-- ==== Sys2Proof/Laws/Firings.lean ====
section
/-! SUPPORT. Laws of the current cell and firing: what a firing reads after it wrote, and what changing it leaves
alone (R41, R45). -/
set_option Elab.async false
namespace Sys2Proof.Machine

theorem firingOf_some {fs : List Firing} {id : Nat} {f : Firing} (h : firingOf fs id = some f) :
    f ∈ fs ∧ f.id = id := by
  unfold firingOf at h
  exact ⟨List.mem_of_find?_eq_some h, by simpa using List.find?_some h⟩

/-- One firing of a list replaced. -/
def replace (u : Firing → Firing) (id : Nat) (fs : List Firing) : List Firing :=
  fs.map fun x => if x.id = id then u x else x

theorem firingOf_replace (u : Firing → Firing) (hu : ∀ x, (u x).id = x.id) (id : Nat) (fs : List Firing) :
    firingOf (replace u id fs) id = (firingOf fs id).map u := by
  unfold firingOf replace
  induction fs with
  | nil => rfl
  | cons x fs ih =>
    by_cases h : x.id = id
    · simp [h, hu]
    · simp [h, ih]

theorem firingOf_replace_other (u : Firing → Firing) (hu : ∀ x, (u x).id = x.id) (id k : Nat) (fs : List Firing)
    (hk : k ≠ id) : firingOf (replace u id fs) k = firingOf fs k := by
  unfold firingOf replace
  induction fs with
  | nil => rfl
  | cons x fs ih =>
    by_cases h : x.id = id
    · have h1 : x.id ≠ k := fun e => hk (e.symm.trans h)
      have h2 : id ≠ k := Ne.symm hk
      simp [h, hu, h1, h2, ih]
    · by_cases h1 : x.id = k <;> simp [h, h1, ih, hk]

theorem replace_ids (u : Firing → Firing) (hu : ∀ x, (u x).id = x.id) (id : Nat) (fs : List Firing) :
    (replace u id fs).map (·.id) = fs.map (·.id) := by
  unfold replace
  rw [List.map_map]
  refine List.map_congr_left fun x _ => ?_
  by_cases h : x.id = id <;> simp [h, hu]

theorem ordered_iff (fs : List Firing) : Ordered fs ↔ (fs.map (·.id)).Pairwise (· < ·) := by
  rw [List.pairwise_map]; rfl

theorem ordered_replace (u : Firing → Firing) (hu : ∀ x, (u x).id = x.id) (id : Nat) (fs : List Firing)
    (h : Ordered fs) : Ordered (replace u id fs) := by
  rw [ordered_iff, replace_ids u hu]; exact (ordered_iff _).1 h

/-- The firing itself stands first among those no later than it. -/
theorem notLater_cons (fs : List Firing) (id : Nat) (f : Firing) (h : Ordered fs) (hf : firingOf fs id = some f) :
    notLater fs id = f :: (fs.filter fun x => decide (x.id < id)).reverse := by
  obtain ⟨hm, hid⟩ := firingOf_some hf
  obtain ⟨as, bs, rfl⟩ := List.append_of_mem hm
  rw [Ordered, List.pairwise_append] at h
  obtain ⟨-, hb, hab⟩ := h
  rw [List.pairwise_cons] at hb
  have ha : ∀ x ∈ as, x.id < id := fun x hx => hid ▸ hab x hx f List.mem_cons_self
  have hb' : ∀ x ∈ bs, id < x.id := fun x hx => hid ▸ hb.1 x hx
  unfold notLater
  rw [List.filter_append, List.filter_append, List.filter_cons, List.filter_cons]
  have e1 : as.filter (fun f => decide (f.id ≤ id)) = as :=
    List.filter_eq_self.2 fun x hx => by simpa using Nat.le_of_lt (ha x hx)
  have e2 : as.filter (fun f => decide (f.id < id)) = as :=
    List.filter_eq_self.2 fun x hx => by simpa using ha x hx
  have e3 : bs.filter (fun f => decide (f.id ≤ id)) = [] :=
    List.filter_eq_nil_iff.2 fun x hx => by simpa using hb' x hx
  have e4 : bs.filter (fun f => decide (f.id < id)) = [] :=
    List.filter_eq_nil_iff.2 fun x hx => by simpa using Nat.le_of_lt (hb' x hx)
  simp [e1, e2, e3, e4, hid]

theorem filter_replace (u : Firing → Firing) (hu : ∀ x, (u x).id = x.id) (id : Nat) (fs : List Firing) :
    (replace u id fs).filter (fun x => decide (x.id < id)) = fs.filter fun x => decide (x.id < id) := by
  unfold replace
  induction fs with
  | nil => rfl
  | cons x fs ih =>
    by_cases h : x.id = id
    · simp [h, hu, ih]
    · simp [h, ih, List.filter_cons]

namespace State

theorem live_firing {s : State} (h : s.live = true) : firingOf s.ctx.firings s.fid = some s.me ∧ s.me.ended = false := by
  unfold live at h
  unfold me
  cases hf : firingOf s.ctx.firings s.fid with
  | none => simp [hf] at h
  | some f => simp [hf] at h; simp [h]

theorem cellAt_setCell (s : State) (c d : Nat) (x : CellSt) :
    (s.setCell c x).cellAt d = if d = c then x else s.cellAt d := by
  simp only [cellAt, setCell, Tbl.get_put]

theorem cellAt_modCell (s : State) (c d : Nat) (f : CellSt → CellSt) :
    (s.modCell c f).cellAt d = if d = c then f (s.cellAt c) else s.cellAt d := cellAt_setCell ..

theorem sectorAt_modSector (s : State) (k j : Nat) (f : Sector → Sector) :
    (s.modSector k f).sectorAt j = if j = k then f (s.sectorAt k) else s.sectorAt j := by
  simp only [sectorAt, modSector, setSector, Tbl.get_put]

theorem ownerAt_modOwner (s : State) (k j : Nat) (f : Owner → Owner) :
    (s.modOwner k f).ownerAt j = if j = k then f (s.ownerAt k) else s.ownerAt j := by
  simp only [ownerAt, modOwner, setOwner, Tbl.get_put]

theorem dieAt_modDie (s : State) (k j : Nat) (f : Die → Die) :
    (s.modDie k f).dieAt j = if j = k then f (s.dieAt k) else s.dieAt j := by
  simp only [dieAt, modDie, setDie, Tbl.get_put]

theorem net_modNet (s : State) (n m : Nat) (f : Net → Net) :
    Tbl.find (s.modNet n f).nets m = if m = n then (Tbl.find s.nets n).map f else Tbl.find s.nets m := by
  unfold modNet
  split
  · rename_i x hx
    simp only [setNet, Tbl.find_put, hx, Option.map]
  · rename_i hx
    split
    · rename_i h; subst h; simp [hx]
    · rfl

@[simp] theorem ctx_modCtx (s : State) (f : Ctx → Ctx) : (s.modCtx f).ctx = f s.ctx := by
  simp [ctx, modCtx, modCell, setCell, cellAt, Tbl.get_put_self]

theorem ctx_modMe (s : State) (u : Firing → Firing) :
    (s.modMe u).ctx = { s.ctx with firings := replace u s.fid s.ctx.firings } := by
  rw [modMe, ctx_modCtx]; rfl

@[simp] theorem firings_modMe (s : State) (u : Firing → Firing) :
    (s.modMe u).ctx.firings = replace u s.fid s.ctx.firings := by rw [ctx_modMe]

/-- The current firing after it changed. -/
theorem me_modMe (s : State) (u : Firing → Firing) (hu : ∀ x, (u x).id = x.id) (h : s.live = true) :
    (s.modMe u).me = u s.me := by
  have := (live_firing h).1
  unfold me
  rw [firings_modMe, modMe_fid, firingOf_replace u hu, this]; rfl

theorem live_modMe (s : State) (u : Firing → Firing) (hu : ∀ x, (u x).id = x.id) (he : ∀ x, (u x).ended = x.ended) :
    (s.modMe u).live = s.live := by
  unfold live
  rw [firings_modMe, modMe_fid, firingOf_replace u hu]
  cases firingOf s.ctx.firings s.fid with
  | none => rfl
  | some f => exact congrArg (!·) (he f)

theorem runs_modMe (s : State) (u : Firing → Firing) (hu : ∀ x, (u x).id = x.id) (he : ∀ x, (u x).ended = x.ended)
    (h : s.Runs) : (s.modMe u).Runs :=
  ⟨(live_modMe s u hu he).trans h.1, by rw [firings_modMe]; exact ordered_replace u hu _ _ h.2⟩

/-- What the firing's list of values is made of: its own first. -/
theorem notLater_me {s : State} (h : s.Runs) :
    notLater s.ctx.firings s.fid = s.me :: (s.ctx.firings.filter fun x => decide (x.id < s.fid)).reverse :=
  notLater_cons _ _ _ h.2 (live_firing h.1).1

theorem notLater_modMe (s : State) (u : Firing → Firing) (hu : ∀ x, (u x).id = x.id) (he : ∀ x, (u x).ended = x.ended)
    (h : s.Runs) : notLater (s.modMe u).ctx.firings (s.modMe u).fid
      = u s.me :: (s.ctx.firings.filter fun x => decide (x.id < s.fid)).reverse := by
  rw [notLater_me (runs_modMe s u hu he h), me_modMe s u hu h.1, firings_modMe, modMe_fid, filter_replace u hu]

/-- Where no window write has replaced a value for the firing, it reads the registers as they stand (R45, R95). -/
theorem readG_eq (s : State) (h : s.me.keep = {}) (r : Rg) : s.readG r = s.heldG r := by
  simp [readG, heldG, readReg, h, Tbl.find]
theorem readV_eq (s : State) (h : s.me.keep = {}) (n : Nat) : s.readV n = s.heldV n := by
  simp [readV, heldV, readReg, h, Tbl.find]
theorem readSh_eq (s : State) (h : s.me.keep = {}) (n : Nat) : s.readSh n = s.heldSh n := by
  simp [readSh, heldSh, readReg, h, Tbl.find]

/-- A change of the firing that leaves its register writes alone leaves every register as it stands. -/
theorem heldReg_modMe {α : Type} (s : State) (u : Firing → Firing) (sel : Regs → Tbl α) (d : α) (hu : ∀ x, (u x).id = x.id)
    (he : ∀ x, (u x).ended = x.ended) (hr : ∀ x, sel (u x).regs = sel x.regs) (h : s.Runs) (n : Nat) :
    (s.modMe u).heldReg sel d n = s.heldReg sel d n := by
  unfold heldReg
  rw [notLater_modMe s u hu he h, notLater_me h, ctx_modMe]
  simp only [latest, hr]

theorem heldG_modMe (s : State) (u : Firing → Firing) (hu : ∀ x, (u x).id = x.id) (he : ∀ x, (u x).ended = x.ended)
    (hr : ∀ x, (u x).regs.g = x.regs.g) (h : s.Runs) (r : Rg) : (s.modMe u).heldG r = s.heldG r := by
  unfold heldG; rw [heldReg_modMe s u _ _ hu he hr h]
theorem heldV_modMe (s : State) (u : Firing → Firing) (hu : ∀ x, (u x).id = x.id) (he : ∀ x, (u x).ended = x.ended)
    (hr : ∀ x, (u x).regs.v = x.regs.v) (h : s.Runs) (n : Nat) : (s.modMe u).heldV n = s.heldV n :=
  heldReg_modMe s u _ _ hu he hr h n
theorem heldSh_modMe (s : State) (u : Firing → Firing) (hu : ∀ x, (u x).id = x.id) (he : ∀ x, (u x).ended = x.ended)
    (hr : ∀ x, (u x).regs.sh = x.regs.sh) (h : s.Runs) (n : Nat) : (s.modMe u).heldSh n = s.heldSh n :=
  heldReg_modMe s u _ _ hu he hr h n

/-! ### Writing registers (R45, R142) -/

/-- A firing with a value for a general register. -/
def setG (n : Nat) (x : W64) (f : Firing) : Firing := { f with regs := { f.regs with g := Tbl.put f.regs.g n x } }
/-- A firing with a value for a lane register. -/
def setV (n : Nat) (x : Lane) (f : Firing) : Firing := { f with regs := { f.regs with v := Tbl.put f.regs.v n x } }

theorem writeG_zero (s : State) (x : W64) : s.writeG 0 x = s := if_pos rfl

theorem writeG_eq (s : State) (r : Rg) (x : W64) (hr : r ≠ 0) : s.writeG r x = s.modMe (setG r.toNat x) := if_neg hr

theorem writeV_eq (s : State) (n : Nat) (x : Lane) : s.writeV n x = s.modMe (setV n x) := rfl

theorem setG_id (n : Nat) (x : W64) (f : Firing) : (setG n x f).id = f.id := rfl
theorem setG_ended (n : Nat) (x : W64) (f : Firing) : (setG n x f).ended = f.ended := rfl
theorem setV_id (n : Nat) (x : Lane) (f : Firing) : (setV n x f).id = f.id := rfl
theorem setV_ended (n : Nat) (x : Lane) (f : Firing) : (setV n x f).ended = f.ended := rfl

theorem runs_writeG (s : State) (r : Rg) (x : W64) (h : s.Runs) : (s.writeG r x).Runs := by
  by_cases hr : r = 0
  · rw [hr, writeG_zero]; exact h
  · rw [writeG_eq _ _ _ hr]; exact runs_modMe _ _ (setG_id _ _) (setG_ended _ _) h

/-- A general register after the firing wrote one: g0 stays 0 (R142), the written one holds the value, the others hold what they
held. -/
theorem heldG_writeG (s : State) (d r : Rg) (x : W64) (h : s.Runs) :
    (s.writeG d x).heldG r = if r = d ∧ d ≠ 0 then x else s.heldG r := by
  by_cases hd : d = 0
  · rw [hd, writeG_zero]; simp
  · rw [writeG_eq _ _ _ hd]
    unfold heldG
    by_cases hr : r = 0
    · subst hr; rw [if_pos rfl, if_pos rfl, if_neg fun e => hd e.1.symm]
    · rw [if_neg hr, if_neg hr]
      unfold heldReg
      rw [notLater_modMe s _ (setG_id _ _) (setG_ended _ _) h, notLater_me h, ctx_modMe]
      by_cases hrd : r = d
      · subst hrd; rw [if_pos ⟨rfl, hd⟩]; simp [latest, setG, Tbl.find_put_self]
      · have : r.toNat ≠ d.toNat := fun e => hrd (BitVec.eq_of_toNat_eq e)
        simp [latest, setG, Tbl.find_put_other _ _ _ _ this, hrd]

theorem heldV_writeG (s : State) (d : Rg) (x : W64) (h : s.Runs) (n : Nat) : (s.writeG d x).heldV n = s.heldV n := by
  by_cases hd : d = 0
  · rw [hd, writeG_zero]
  · rw [writeG_eq _ _ _ hd]; exact heldV_modMe _ _ (setG_id _ _) (setG_ended _ _) (fun _ => rfl) h n

theorem heldSh_writeG (s : State) (d : Rg) (x : W64) (h : s.Runs) (n : Nat) : (s.writeG d x).heldSh n = s.heldSh n := by
  by_cases hd : d = 0
  · rw [hd, writeG_zero]
  · rw [writeG_eq _ _ _ hd]; exact heldSh_modMe _ _ (setG_id _ _) (setG_ended _ _) (fun _ => rfl) h n

theorem me_writeG (s : State) (d : Rg) (x : W64) (h : s.live = true) :
    (s.writeG d x).me = if d = 0 then s.me else setG d.toNat x s.me := by
  by_cases hd : d = 0
  · rw [hd, writeG_zero]; rfl
  · rw [writeG_eq _ _ _ hd, me_modMe _ _ (setG_id _ _) h, if_neg hd]

theorem runs_writeV (s : State) (n : Nat) (x : Lane) (h : s.Runs) : (s.writeV n x).Runs :=
  runs_modMe _ _ (setV_id _ _) (setV_ended _ _) h

theorem heldV_writeV (s : State) (d n : Nat) (x : Lane) (h : s.Runs) :
    (s.writeV d x).heldV n = if n = d then x else s.heldV n := by
  rw [writeV_eq]; unfold heldV heldReg
  rw [notLater_modMe s _ (setV_id _ _) (setV_ended _ _) h, notLater_me h, ctx_modMe]
  by_cases hn : n = d
  · subst hn; simp [latest, setV, Tbl.find_put_self]
  · simp [latest, setV, Tbl.find_put_other _ _ _ _ hn, hn]

theorem heldG_writeV (s : State) (d : Nat) (x : Lane) (h : s.Runs) (r : Rg) : (s.writeV d x).heldG r = s.heldG r :=
  heldG_modMe _ _ (setV_id _ _) (setV_ended _ _) (fun _ => rfl) h r

theorem heldSh_writeV (s : State) (d n : Nat) (x : Lane) (h : s.Runs) : (s.writeV d x).heldSh n = s.heldSh n :=
  heldSh_modMe _ _ (setV_id _ _) (setV_ended _ _) (fun _ => rfl) h n

/-! ### Only the current firing changes -/

theorem eq_firing {fs : List Firing} (h : Ordered fs) {x f : Firing} (hx : x ∈ fs) (hf : f ∈ fs)
    (he : x.id = f.id) : x = f := by
  induction fs with
  | nil => cases hx
  | cons y fs ih =>
    obtain ⟨h1, h2⟩ := List.pairwise_cons.1 h
    rcases List.mem_cons.1 hx with rfl | hx <;> rcases List.mem_cons.1 hf with rfl | hf
    · rfl
    · exact absurd he (Nat.ne_of_lt (h1 _ ‹_›))
    · exact absurd he (Nat.ne_of_gt (h1 _ ‹_›))
    · exact ih h2 ‹_› ‹_›

/-- Changing the firing is putting one record in its place. -/
theorem modMe_const (s : State) (u : Firing → Firing) (h : s.Runs) : s.modMe u = s.modMe fun _ => u s.me := by
  obtain ⟨hm, hid⟩ := firingOf_some (live_firing h.1).1
  suffices h : s.ctx.firings.map (fun x => if x.id = s.fid then u x else x)
      = s.ctx.firings.map fun x => if x.id = s.fid then u s.me else x from
    congrArg (fun fs => s.setCell s.cell { s.cellAt s.cell with run := { s.ctx with firings := fs } }) h
  refine List.map_congr_left fun x hx => ?_
  by_cases he : x.id = s.fid
  · rw [if_pos he, if_pos he, eq_firing h.2 hx hm (he.trans hid.symm)]
  · rw [if_neg he, if_neg he]

theorem setCell_setCell (s : State) (c : Nat) (x y : CellSt) : (s.setCell c x).setCell c y = s.setCell c y := by
  unfold setCell
  congr 1
  induction s.cells with
  | nil => simp [Tbl.put]
  | cons e t ih =>
    obtain ⟨k, v⟩ := e
    simp only [Tbl.put]
    by_cases h1 : k = c
    · simp [h1, Tbl.put]
    · by_cases h2 : c < k
      · simp [h1, h2, Tbl.put]
      · simp [h1, h2, Tbl.put, ih]

/-- Two changes of the firing are one. -/
theorem modMe_modMe (s : State) (u v : Firing → Firing) (hu : ∀ x, (u x).id = x.id) :
    (s.modMe u).modMe v = s.modMe fun x => v (u x) := by
  have e : ∀ t : State, ∀ f g : Ctx → Ctx, (t.modCtx f).modCtx g = t.modCtx fun c => g (f c) := fun t f g => by
    unfold modCtx modCell
    rw [show (t.setCell t.cell _).cell = t.cell from rfl, setCell_setCell, cellAt_setCell, if_pos rfl]
  unfold modMe
  rw [e]
  congr 1
  funext c
  simp only [modCtx_fid, List.map_map]
  congr 1
  refine List.map_congr_left fun x _ => ?_
  by_cases h : x.id = s.fid <;> simp [h, hu]

theorem onlyMe_modMe (s : State) (u : Firing → Firing) (hu : ∀ x, (u x).id = x.id) (h : s.Runs) :
    s.OnlyMe (s.modMe u) := by
  unfold OnlyMe
  rw [me_modMe s u hu h.1]; exact modMe_const s u h

end State

end Sys2Proof.Machine
end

◇ ◇ ◇ ◇ ◇ ◇ ◇

INSTRUCTIONS FOR THE TASK: Return the lines exactly as they stand, please. Start at the top of the material and finish with the line where "fs.map fun x" appears.

EXPECTED ANSWER:
-- ==== Sys2Proof/Laws/Firings.lean ====
section
/-! SUPPORT. Laws of the current cell and firing: what a firing reads after it wrote, and what changing it leaves
alone (R41, R45). -/
set_option Elab.async false
namespace Sys2Proof.Machine

theorem firingOf_some {fs : List Firing} {id : Nat} {f : Firing} (h : firingOf fs id = some f) :
    f ∈ fs ∧ f.id = id := by
  unfold firingOf at h
  exact ⟨List.mem_of_find?_eq_some h, by simpa using List.find?_some h⟩

/-- One firing of a list replaced. -/
def replace (u : Firing → Firing) (id : Nat) (fs : List Firing) : List Firing :=
  fs.map fun x => if x.id = id then u x else x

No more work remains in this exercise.